Ingegnere muore di luna piena: il "curioso caso" di Ivo Brandani, antieroe contemporaneo perduto tra la logica della ragione e la follia del desiderio

Echi di Robert Musil, George Orwell e Italo Svevo si rincorrono nel nuovo romanzo di Francesco Pecoraro. Poderoso, esagerato di pagine, riflessioni, emozioni. Un romanzo corrotto e corrosivo, travolgente e travolto da folate di bellezza e di disprezzo cui aderire senza condizioni. È il manifesto aggiornato del decadentismo europeo nell'era intermedia della degradazione. E l'esegesi degli ultimi sessant'anni di storia italiana: La vita in tempo di pace .

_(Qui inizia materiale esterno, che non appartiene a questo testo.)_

-- ==== Sys2Proof/Machine/Fields.lean ====
section
/-! DEFINITION. The field rules of each slot word: the reserved field values of spec/03 R43, R46, R47, R50 and of each
operation's own entry. They stand apart from WellFormed so that the decoder and the legality check share them. -/

namespace Sys2Proof.Machine

/-- U names S0 or S1 (R42). -/
def unitS (u : BitVec 4) : Bool := u == 0 || u == 1
/-- U names V0, V1 or V2 (R42) and w is no reserved width (R47). -/
def unitV (u : BitVec 4) (w : BitVec 2) : Bool := (u == 2 || u == 3 || u == 4) && w != 3
/-- U names L0 or L1 (R42). -/
def unitL (u : BitVec 4) : Bool := u == 6 || u == 7
/-- U names C0 or C1 (R42). -/
def unitC (u : BitVec 4) : Bool := u == 8 || u == 9
/-- A carry pair is even and at least 2 (R43). -/
def carryPair (g : BitVec 4) : Bool := g.extractLsb' 0 1 == 0 && 2 ≤ g
/-- A compare names its pair by d[2:0], not 0, with d[4:3] zero (R47). -/
def comparePair (d : BitVec 5) : Bool := d != 0 && d < 8
/-- The scope of an atomic is m4[2:0], 0 to 4 (R243, R267). -/
def scopeOk (m4 : BitVec 4) : Bool := m4.extractLsb' 0 3 ≤ 4
/-- A 16-byte access names an even scalar pair or a vector or w register (R260). -/
def quadFile (f3 : BitVec 3) (d : BitVec 5) : Bool := (f3 ≤ 1 && d.extractLsb' 0 1 == 0) || (2 ≤ f3 && f3 ≤ 5)
/-- `DFROM`: samples code 0 to 4, and the group's elements end by element 16 (R216). -/
def dfromField (b : BitVec 5) : Bool :=
  let c := (b.extractLsb' 0 3).toNat
  let e := 32 / 2 ^ (c + 1)
  c ≤ 4 && (b.extractLsb' 3 2).toNat * e + e ≤ 16
/-- `DSUPP`: the windows of each mode (R224). -/
def dsuppField (b : BitVec 5) : Bool :=
  b ≤ 3 || b == 8 || b == 9 || b == 16

/-- No field of the word holds a reserved value, and its unit field names a slot of its format. The arguments of an event lie in
the ranges of the units they name. -/
def fieldsOk : Instr → Bool
  | .add o => unitS o.u
  | .sub o => unitS o.u
  | .mul o => unitS o.u
  | .mulh o => unitS o.u
  | .mulhu o => unitS o.u
  | .div o => unitS o.u
  | .divu o => unitS o.u
  | .rem o => unitS o.u
  | .remu o => unitS o.u
  | .and o => unitS o.u
  | .or o => unitS o.u
  | .xor o => unitS o.u
  | .andn o => unitS o.u
  | .shl o => unitS o.u
  | .shr o => unitS o.u
  | .sar o => unitS o.u
  | .ror o => unitS o.u
  | .min o => unitS o.u
  | .max o => unitS o.u
  | .minu o => unitS o.u
  | .maxu o => unitS o.u
  | .clz o => unitS o.u && o.b == 0
  | .ctz o => unitS o.u && o.b == 0
  | .popc o => unitS o.u && o.b == 0
  | .sext o => unitS o.u && o.b ≤ 2
  | .zext o => unitS o.u && o.b ≤ 2
  | .addc o => unitS o.u && carryPair o.g
  | .subb o => unitS o.u && carryPair o.g
  | .cmpeq o => unitS o.u && comparePair o.d
  | .cmplt o => unitS o.u && comparePair o.d
  | .cmpltu o => unitS o.u && comparePair o.d
  | .cmple o => unitS o.u && comparePair o.d
  | .cmpleu o => unitS o.u && comparePair o.d
  | .pand o => unitS o.u && comparePair o.d && o.a < 16 && o.b < 16
  | .por o => unitS o.u && comparePair o.d && o.a < 16 && o.b < 16
  | .pxor o => unitS o.u && comparePair o.d && o.a < 16 && o.b < 16
  | .movx o => unitS o.u && o.b ≤ 5 && (o.b != o.u.setWidth 5)
  | .movp o => unitS o.u && o.d < 8 && o.b == 0
  | .movfp o => unitS o.u && o.a < 8 && o.b == 0
  | .gset o => unitS o.u && o.d < 8 && o.b ≤ 4
  | .gget o => unitS o.u && o.a < 8 && o.b ≤ 4
  | .hset o => unitS o.u && o.d < 8 && o.b ≤ 8
  | .hget o => unitS o.u && o.a < 8 && o.b ≤ 8
  | .guard o => o.u == 0 && o.d == 0
  | .rdvc o => unitS o.u && o.a == 0 && o.b == 0
  | .addi o => unitS o.u
  | .andi o => unitS o.u
  | .ori o => unitS o.u
  | .xori o => unitS o.u
  | .shli o => unitS o.u && o.imm < 64
  | .shri o => unitS o.u && o.imm < 64
  | .sari o => unitS o.u && o.imm < 64
  | .rori o => unitS o.u && o.imm < 64
  | .muli o => unitS o.u
  | .cmpeqi o => unitS o.u && comparePair o.d
  | .cmplti o => unitS o.u && comparePair o.d
  | .cmpltui o => unitS o.u && comparePair o.d
  | .cmplei o => unitS o.u && comparePair o.d
  | .cmpleui o => unitS o.u && comparePair o.d
  | .tokl o => unitS o.u && o.imm < 64
  | .movi o => unitS o.u
  | .movsh o => unitS o.u
  | .vadd o => unitV o.u o.w
  | .vsub o => unitV o.u o.w
  | .vmul o => unitV o.u o.w
  | .vfma o => unitV o.u o.w
  | .vfms o => unitV o.u o.w
  | .vfnma o => unitV o.u o.w
  | .vmin o => unitV o.u o.w
  | .vmax o => unitV o.u o.w
  | .vabs o => unitV o.u o.w && o.b == 0
  | .vneg o => unitV o.u o.w && o.b == 0
  | .vdiv o => unitV o.u o.w
  | .vsqrt o => unitV o.u o.w && o.b == 0
  | .vand o => unitV o.u o.w
  | .vor o => unitV o.u o.w
  | .vxor o => unitV o.u o.w
  | .vandn o => unitV o.u o.w
  | .vshl o => unitV o.u o.w
  | .vshr o => unitV o.u o.w
  | .vsar o => unitV o.u o.w
  | .vshli o => unitV o.u o.w
  | .vshri o => unitV o.u o.w
  | .vsari o => unitV o.u o.w
  | .vmulhi o => unitV o.u o.w
  | .vmulhiu o => unitV o.u o.w
  | .vadc o => unitV o.u o.w && carryPair o.g
  | .vsbc o => unitV o.u o.w && carryPair o.g
  | .vmacw o => unitV o.u o.w
  | .vcmpeq o => unitV o.u o.w && comparePair o.d
  | .vcmplt o => unitV o.u o.w && comparePair o.d
  | .vcmple o => unitV o.u o.w && comparePair o.d
  | .vcmpltu o => unitV o.u o.w && comparePair o.d
  | .vcmpleu o => unitV o.u o.w && comparePair o.d
  | .vclass o => unitV o.u o.w && o.b == 0
  | .vsel o => unitV o.u o.w
  | .vmov o => unitV o.u o.w && o.b == 0
  | .vmovx o => unitV o.u o.w && 2 ≤ o.b && o.b ≤ 5 && o.b != o.u.setWidth 5
  | .vbcast o => unitV o.u o.w && 2 ≤ o.b && o.b ≤ 5
  | .vext o => unitV o.u o.w && o.w == 0 && o.b ≤ 1
  | .vperm o => unitV o.u o.w
  | .viota o => unitV o.u o.w && o.a == 0 && o.b == 0
  | .vredadd o => unitV o.u o.w && o.b == 0
  | .vredmax o => unitV o.u o.w && o.b == 0
  | .vredmin o => unitV o.u o.w && o.b == 0
  | .vcvt o => unitV o.u o.w && o.b < 12
  | .vqnt o => unitV o.u o.w
  | .vdqnt o => unitV o.u o.w
  | .vpack o => unitV o.u o.w
  | .vunpk o => unitV o.u o.w && o.b ≤ 1
  | .vclz o => unitV o.u o.w && o.b == 0
  | .vpopc o => unitV o.u o.w && o.b == 0
  | .vscan o => unitV o.u o.w && o.b == 0
  | .kand o => unitV o.u o.w && o.d < 16 && o.a < 16 && o.b < 16
  | .kor o => unitV o.u o.w && o.d < 16 && o.a < 16 && o.b < 16
  | .kxor o => unitV o.u o.w && o.d < 16 && o.a < 16 && o.b < 16
  | .kmov o => unitV o.u o.w && o.d < 16 && o.a < 16 && o.b == 0
  | .kpopc o => unitV o.u o.w && o.a < 16 && o.b == 0
  | .kfirst o => unitV o.u o.w && o.a < 16 && o.b == 0
  | .fexp2 o => o.b == 0
  | .flog2 o => o.b == 0
  | .frcp o => o.b == 0
  | .frsq o => o.b == 0
  | .fsinpi o => o.b == 0
  | .fcospi o => o.b == 0
  | .ftanh o => o.b == 0
  | .fsigm o => o.b == 0
  | .ferf o => o.b == 0
  | .frand o => o.a == 0 && o.b == 0
  | .fmovx o => o.b ≤ 4
  | .dpt o => o.d < 16 && o.b == 0
  | .dfrom o => o.d < 16 && dfromField o.b
  | .dadd o => o.d < 16 && o.a < 16 && o.b < 16
  | .dsub o => o.d < 16 && o.a < 16 && o.b < 16
  | .dmul o => o.d < 16 && o.a < 16 && o.b < 16
  | .dmax o => o.d < 16 && o.a < 16 && o.b < 16
  | .dmin o => o.d < 16 && o.a < 16 && o.b < 16
  | .daff o => o.d < 16 && o.a < 16
  | .dmap o => o.d < 16 && o.a < 16 && o.b ≤ 6
  | .dtag o => o.d < 16 && o.a < 16 && o.b < 16
  | .dtags o => o.d < 16 && o.a < 16
  | .dcanon o => o.d < 16 && o.a < 16 && o.b == 0
  | .dmom o => o.a < 16 && o.b < 8
  | .dqnt o => o.a < 16
  | .dcdf o => o.a < 16
  | .dmov o => o.d < 16 && o.a < 16 && o.b == 0
  | .dsupp o => o.a < 16 && dsuppField o.b
  | .mcall _ => true
  | .mclr _ => true
  | .mstat _ => true
  | .msig _ => true
  | .mabort _ => true
  | .mload _ => true
  | .ldB o => unitL o.u && o.f3 ≤ 1
  | .ldBz o => unitL o.u && o.f3 ≤ 1
  | .ldH o => unitL o.u && o.f3 ≤ 1
  | .ldHz o => unitL o.u && o.f3 ≤ 1
  | .ldW o => unitL o.u && o.f3 ≤ 1
  | .ldWz o => unitL o.u && o.f3 ≤ 1
  | .ldD o => unitL o.u && o.f3 ≤ 1
  | .ldQ o => unitL o.u && quadFile o.f3 o.d
  | .ldv256 o => unitL o.u && 2 ≤ o.f3 && o.f3 ≤ 5
  | .ldv512 o => unitL o.u && 2 ≤ o.f3 && o.f3 ≤ 5
  | .ldv1024 o => unitL o.u && 2 ≤ o.f3 && o.f3 ≤ 5
  | .ldk o => unitL o.u && o.f3 == 7 && o.d < 16
  | .ldd o => unitL o.u && o.f3 == 6 && o.d < 16
  | .ldxD o => unitL o.u && o.f3 ≤ 1
  | .ldxW o => unitL o.u && o.f3 ≤ 1
  | .stB o => unitL o.u && o.f3 ≤ 1
  | .stH o => unitL o.u && o.f3 ≤ 1
  | .stW o => unitL o.u && o.f3 ≤ 1
  | .stD o => unitL o.u && o.f3 ≤ 1
  | .stQ o => unitL o.u && quadFile o.f3 o.d
  | .stv256 o => unitL o.u && 2 ≤ o.f3 && o.f3 ≤ 5
  | .stv512 o => unitL o.u && 2 ≤ o.f3 && o.f3 ≤ 5
  | .stv1024 o => unitL o.u && 2 ≤ o.f3 && o.f3 ≤ 5
  | .stk o => unitL o.u && o.f3 == 7 && o.d < 16
  | .std o => unitL o.u && o.f3 == 6 && o.d < 16
  | .stxD o => unitL o.u && o.f3 ≤ 1
  | .stxW o => unitL o.u && o.f3 ≤ 1
  | .vgather o => unitL o.u && 2 ≤ o.f3 && o.f3 ≤ 4 && o.d != 31
  | .vscatter o => unitL o.u && 2 ≤ o.f3 && o.f3 ≤ 4 && o.d != 31
  | .ldaW o => unitL o.u && o.f3 ≤ 1 && o.m4 ≤ 4
  | .ldaD o => unitL o.u && o.f3 ≤ 1 && o.m4 ≤ 4
  | .stlW o => unitL o.u && o.f3 ≤ 1 && o.m4 ≤ 4
  | .stlD o => unitL o.u && o.f3 ≤ 1 && o.m4 ≤ 4
  | .fence o => unitL o.u && o.scope ≤ 4
  | .drain o => unitL o.u && o.f3 == 0 && o.d == 0 && o.a == 0 && o.m4 == 0
  | .pref o => unitL o.u && o.f3 == 0 && o.d == 0
  | .aaddW o => unitL o.u && o.f3 ≤ 1 && scopeOk o.m4
  | .aandW o => unitL o.u && o.f3 ≤ 1 && scopeOk o.m4
  | .aorW o => unitL o.u && o.f3 ≤ 1 && scopeOk o.m4
  | .axorW o => unitL o.u && o.f3 ≤ 1 && scopeOk o.m4
  | .aminW o => unitL o.u && o.f3 ≤ 1 && scopeOk o.m4
  | .amaxW o => unitL o.u && o.f3 ≤ 1 && scopeOk o.m4
  | .aminuW o => unitL o.u && o.f3 ≤ 1 && scopeOk o.m4
  | .amaxuW o => unitL o.u && o.f3 ≤ 1 && scopeOk o.m4
  | .aswpW o => unitL o.u && o.f3 ≤ 1 && scopeOk o.m4
  | .acasW o => unitL o.u && o.f3 ≤ 1 && scopeOk o.m4 && o.d != 31
  | .afaddW o => unitL o.u && o.f3 ≤ 1 && scopeOk o.m4
  | .aaddD o => unitL o.u && o.f3 ≤ 1 && scopeOk o.m4
  | .aandD o => unitL o.u && o.f3 ≤ 1 && scopeOk o.m4
  | .aorD o => unitL o.u && o.f3 ≤ 1 && scopeOk o.m4
  | .axorD o => unitL o.u && o.f3 ≤ 1 && scopeOk o.m4
  | .aminD o => unitL o.u && o.f3 ≤ 1 && scopeOk o.m4
  | .amaxD o => unitL o.u && o.f3 ≤ 1 && scopeOk o.m4
  | .aminuD o => unitL o.u && o.f3 ≤ 1 && scopeOk o.m4
  | .amaxuD o => unitL o.u && o.f3 ≤ 1 && scopeOk o.m4
  | .aswpD o => unitL o.u && o.f3 ≤ 1 && scopeOk o.m4
  | .acasD o => unitL o.u && o.f3 ≤ 1 && scopeOk o.m4 && o.d != 31
  | .oadd o => unitL o.u && o.f3 ≤ 1
  | .oswp o => unitL o.u && o.f3 ≤ 1
  | .ocas o => unitL o.u && o.f3 ≤ 1 && o.d != 31
  | .copy o => unitC o.u && o.aux == 0
  | .copy2 o => unitC o.u && o.aux == 0
  | .send o => unitC o.u && o.aux == 0
  | .fetch o => unitC o.u && o.aux == 0
  | .scopy o => unitC o.u && o.aux ≤ 1
  | .coll o => unitC o.u && o.aux.extractLsb' 2 3 ≤ 3 && o.aux.extractLsb' 0 2 ≤ 2
  | .czero o => unitC o.u && o.aux == 0
  | .cflush o => unitC o.u && o.aux == 0
  | .bprep o => o.dist != 0
  | .bcall o => o.dist != 0
  | .bprepx o => o.dist != 0
  | .bcallx o => o.dist != 0
  | .ret o => o.dist != 0
  | .loop o => o.off != 0
  | .loopi o => o.off != 0
  | .trap _ => true
  | .syscall _ => true
  | .eret _ => true
  | .eretS _ => true
  | .twait _ => true
  | .tpoll o => o.m != 0
  | .waitwp _ => true
  | .setfmt _ => true
  | .setbank o => o.f != 3
  | .sync _ => true
  | .mfs _ => true
  | .mts _ => true
  | .ifence _ => true
  | .ovl _ => true
  | .launch _ => true
  | .launchg _ => true
  | .shape _ => true
  | .predict o => o.mode != 3
  | .alloc _ => true
  | .free _ => true
  | .yield _ => true
  | .halt _ => true
  | .evset _ => true
  | .evsetClear _ => true
  | .evwait _ => true
  | .endR _ => true
  | .lda _ => true
  | .ldb _ => true
  | .ldsa _ => true
  | .ldsb _ => true
  | .mma _ => true
  | .zero _ => true
  | .tld _ => true
  | .epi _ => true
  | .stt _ => true
  | .sigchk _ => true
  | .loopMicroOp _ => true
  | .endl _ => true
  | .gadv _ => true
  | .setp _ => true
  | .powerOn _ => true
  | .hostReset _ => true
  | .startComplete _ => true
  | .startTimeout _ => true
  | .restartDelay _ => true
  | .restart _ => true
  | .getVersion => true
  | .getCapabilities => true
  | .negotiateAlgorithms => true
  | .getDigests => true
  | .getCertificate _ _ _ => true
  | .challenge _ _ => true
  | .getMeasurements _ => true
  | .spdmUnsupportedRequest _ => true
  | .thermtrip die _ _ => die < 4
  | .thermalClockStep die _ _ => die < 4
  | .registerWrite _ _ => true
  | .qtailWrite _ _ => true
  | .queueEnable _ _ => true
  | .queueDisable _ _ => true
  | .gdoorWrite _ _ => true
  | .gpatchWrite _ _ => true
  | .create _ => true
  | .destroy _ => true
  | .invasid _ => true
  | .invrange _ => true
  | .ctxcmdBadCommand _ _ => true
  | .dieFence _ => true
  | .eccCounterClear => true
  | .matrixCounterClear => true
  | .avsEnable die _ => die < 4
  | .avsDisable die _ => die < 4
  | .avsRaisePoint die => die < 4
  | .avsResume die => die < 4
  | .avsStep die => die < 4
  | .iftStart _ => true
  | .iftComplete _ => true
  | .retrain p _ => p < 18
  | .up p => p < 24
  | .down p => p < 18
  | .atsInvalidateRequest port _ => port < 2
  | .stokerFrame die _ => die < 4
  | .priorityAging _ => true
  | .taskStart _ => true
  | .virtualCycleAdvance _ => true
  | .resultLanding core => core < 384
  | .fmtWriteEffect core => core < 384
  | .preparedTransferTrigger core => core < 384
  | .loopEndTest core => core < 384
  | .accessComplete core _ => core < 384
  | .pageWalkComplete core => core < 384
  | .overlayFetchComplete core bank => core < 384 && bank < 8
  | .spillRefillComplete core => core < 384
  | .remoteAccessTimeout core _ => core < 384
  | .preemption _ => true
  | .lazyClaim core => core < 384
  | .tokenWaitEnd core => core < 384
  | .writePointerWaitEnd core => core < 384
  | .barrierComplete _ => true
  | .eventWaitEnd core => core < 384
  | .greenShareSpaceAvailable core => core < 384
  | .matrixEntryStart core => core < 384
  | .assayComplete hearth => hearth < 96
  | .runnerOperationStart core ch => core < 384 && ch < 2
  | .runnerOperationComplete core ch => core < 384 && ch < 2
  | .scopyFarWrite core ch _ => core < 384 && ch < 2
  | .collectiveComplete ctx group => ctx < 64 && group < 65536
  | .orderedAtomicRequest _ => true
  | .orderedAtomicResend _ => true
  | .fabricPacketReceive p _ => p < 18
  | .fabricAckReceive p _ => p < 18
  | .fabricNakReceive p _ => p < 18
  | .ackIdleTimer p => p < 18
  | .laneFailure p lane => p < 18 && lane < 17
  | .retrainComplete p _ => p < 18
  | .partnerTimeout p => p < 18
  | .cxlContainment p => p < 4
  | .hostLinkDown p => p < 2
  | .correctedEccError cls _ => cls < 9
  | .uncorrectedEccError _ => true
  | .handlerCountAdvance core => core < 384
  | .powerLoss _ => true
  | .hostWritesToDeviceMemory addr bytes => addr + bytes.length ≤ 2 ^ 43

end Sys2Proof.Machine
end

Pace. Un concetto-stato d'animo che s'intorbida fin dalle prime pagine, anzi fin dall'esergo affidato all'immortale sentenza di Thelonius Monk: "È sempre notte, altrimenti non avremmo bisogno della luce". Pecoraro abbatte ogni argine sulla strada della letteratura, travolge gli steccati dei generi con una piena rovinosa di parole-pensieri che si depositano sulle rive dei nostri ricordi e della nostra immaginazione. Come un limo che un attimo fa profumava di Marsiglia e ora sa di merda, attaccato dai batteri simbionti che appaiono i veri custodi dello scorrere umano su questa terra.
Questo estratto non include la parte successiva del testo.